**ABOUT THIS TASK:**
Write out exactly the lines of the entries below from the one holding "(AsmLine.pbyte 256).wellFormed = false" to the one holding "theorem test_decode_pstart : decode", inclusive, and leave out all other lines.

:: SOURCE DATA

-- ==== Sys2Proof/Tests/Slice0.lean ====
section
/-! SUPPORT. The model's own tests: ill-formed terms are refused, words written from the opcode table decode, one step of each command on values of the spec's test vectors (95_test_vectors.md), and for every statement with hypotheses a state that meets them. -/

namespace Sys2Proof.Tests

open Sys2Proof Sys2Proof.Machine

/-! ## Well-formedness: what the check refuses (R72, R78, R79) -/

theorem test_sym_above_3_refused : (AsmLine.sym 4).wellFormed = false ∧ (AsmLine.sym 3).wellFormed = true := by decide

theorem test_pbyte_above_255_refused :
    (AsmLine.pbyte 256).wellFormed = false ∧ (AsmLine.pbyte 255).wellFormed = true := by decide

theorem test_word_above_16_bits_refused :
    (AsmLine.word 65536).wellFormed = false ∧ (AsmLine.word 65535).wellFormed = true := by decide

theorem test_frame_with_bad_symbol_refused :
    (AsmLine.frame [0, 4]).wellFormed = false ∧ (AsmLine.rawFrame [4, 0]).wellFormed = false
      ∧ (AsmLine.frame [0, 3]).wellFormed = true := by decide

theorem test_pblock_with_bad_byte_refused :
    (AsmLine.pblock [0, 256]).wellFormed = false ∧ (AsmLine.pblock [0, 255]).wellFormed = true := by decide

theorem test_refused_lines_give_no_words :
    assembleLine (.sym 4) = none ∧ assembleLine (.pbyte 256) = none ∧ assembleLine (.frame [1, 4]) = none := by decide

/-! ## Decoding: words written bit by bit from R73; the operand in its place -/

theorem test_decode_start : decode 0b0001000000000000 = .ok (.start false)
    ∧ decode 0b0001000000000001 = .ok (.start true) := by decide

theorem test_decode_sym : decode 0b0010000000000001 = .ok (.sym 1) ∧ decode 0b0010000000000010 = .ok (.sym 2) := by
  decide

theorem test_decode_end : decode 0b0011000000000000 = .ok .endFrame := by decide

theorem test_decode_pstart : decode 0b0100000000000000 = .ok .pstart := by decide

theorem test_decode_pbyte : decode 0b0101000001000001 = .ok (.pbyte 0x41)
    ∧ decode 0b0101000010000000 = .ok (.pbyte 0x80) := by decide

theorem test_decode_pend : decode 0b0110000000000000 = .ok .pend := by decide

/-- R75: OP 0x0 and 0x7 to 0xF. -/
theorem test_decode_illegal : decode 0x0000 = .error .illegalOpcode ∧ decode 0x7000 = .error .illegalOpcode
    ∧ decode 0xF000 = .error .illegalOpcode ∧ decode 0x0FFF = .error .illegalOpcode := by decide

/-- R74: one reserved bit of each row (E3, E4, E5). -/
theorem test_decode_reserved : decode 0x1002 = .error .reservedBits ∧ decode 0x2004 = .error .reservedBits
    ∧ decode 0x3100 = .error .reservedBits ∧ decode 0x4001 = .error .reservedBits
    ∧ decode 0x5800 = .error .reservedBits ∧ decode 0x6080 = .error .reservedBits := by decide

/-- R78: the words of the assembler. -/
theorem test_encode : encode (.start true) = 0x1001 ∧ encode (.sym 3) = 0x2003 ∧ encode .endFrame = 0x3000
    ∧ encode .pstart = 0x4000 ∧ encode (.pbyte 0x55) = 0x5055 ∧ encode .pend = 0x6000 := by decide

theorem test_decodeTableWord : decodeTableWord 16 0x2003 = some (.sym 3) ∧ decodeTableWord 16 0x2004 = none
    ∧ decodeTableWord 16 0x50FE = some (.pbyte 0xFE) := by decide

/-- R78: case and comments. -/
theorem test_assembleText : assembleText ['s', 'y', 'm', ' ', '3', ';', 'x'] = some [0x2003]
    ∧ assembleText ['P', 'B', 'Y', 'T', 'E', ' ', '0', 'x', '4', '1'] = some [0x5041]
    ∧ assembleText ['F', 'R', 'A', 'M', 'E', ' ', '1', ',', ' ', '0'] = some [0x1000, 0x2001, 0x2000, 0x3000]
    ∧ assembleText ['S', 'Y', 'M', ' ', '4'] = none ∧ assembleText [' ', ';'] = some [] := by decide

/-! ## One step of each command, from the spec's vectors -/

/-- An open compressor frame. -/
def frameState (m : Mode) (t : List Entry) (next : BitVec 13) (w : BitVec 4) (p : Code) (buf : Byte) (cnt : BitVec 3) :
    State :=
  { State.reset with
    mode := m, table := t, nextCode := next, width := w, prefixCode := p, havePrefix := true, bitBuf := buf, bitCnt := cnt }

/-- An open packer frame. -/
def directState (chunk : List Byte) : State := { State.reset with mode := .direct, pkBuf := chunk }
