-- ==== Sys2Proof/Word.lean ====
section
/-! DEFINITION. Word.lean: the one word type that the VL-2430 shows on its wires (R181, R182). Everything else the
manual counts in (depths, volumes, money, seconds) is an integer (00 "Arithmetic"), held as a `Nat` or an `Int`. -/

namespace Sys2Proof

/-- One byte of a frame (R181). -/
abbrev Byte := BitVec 8

end Sys2Proof
end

::::

**SOLUTION:**
    (AsmLine.pbyte 256).wellFormed = false ∧ (AsmLine.pbyte 255).wellFormed = true := by decide

theorem test_word_above_16_bits_refused :
    (AsmLine.word 65536).wellFormed = false ∧ (AsmLine.word 65535).wellFormed = true := by decide

theorem test_frame_with_bad_symbol_refused :
    (AsmLine.frame [0, 4]).wellFormed = false ∧ (AsmLine.rawFrame [4, 0]).wellFormed = false
      ∧ (AsmLine.frame [0, 3]).wellFormed = true := by decide

theorem test_pblock_with_bad_byte_refused :
    (AsmLine.pblock [0, 256]).wellFormed = false ∧ (AsmLine.pblock [0, 255]).wellFormed = true := by decide

theorem test_refused_lines_give_no_words :
    assembleLine (.sym 4) = none ∧ assembleLine (.pbyte 256) = none ∧ assembleLine (.frame [1, 4]) = none := by decide

/-! ## Decoding: words written bit by bit from R73; the operand in its place -/

theorem test_decode_start : decode 0b0001000000000000 = .ok (.start false)
    ∧ decode 0b0001000000000001 = .ok (.start true) := by decide

theorem test_decode_sym : decode 0b0010000000000001 = .ok (.sym 1) ∧ decode 0b0010000000000010 = .ok (.sym 2) := by
  decide

theorem test_decode_end : decode 0b0011000000000000 = .ok .endFrame := by decide

theorem test_decode_pstart : decode 0b0100000000000000 = .ok .pstart := by decide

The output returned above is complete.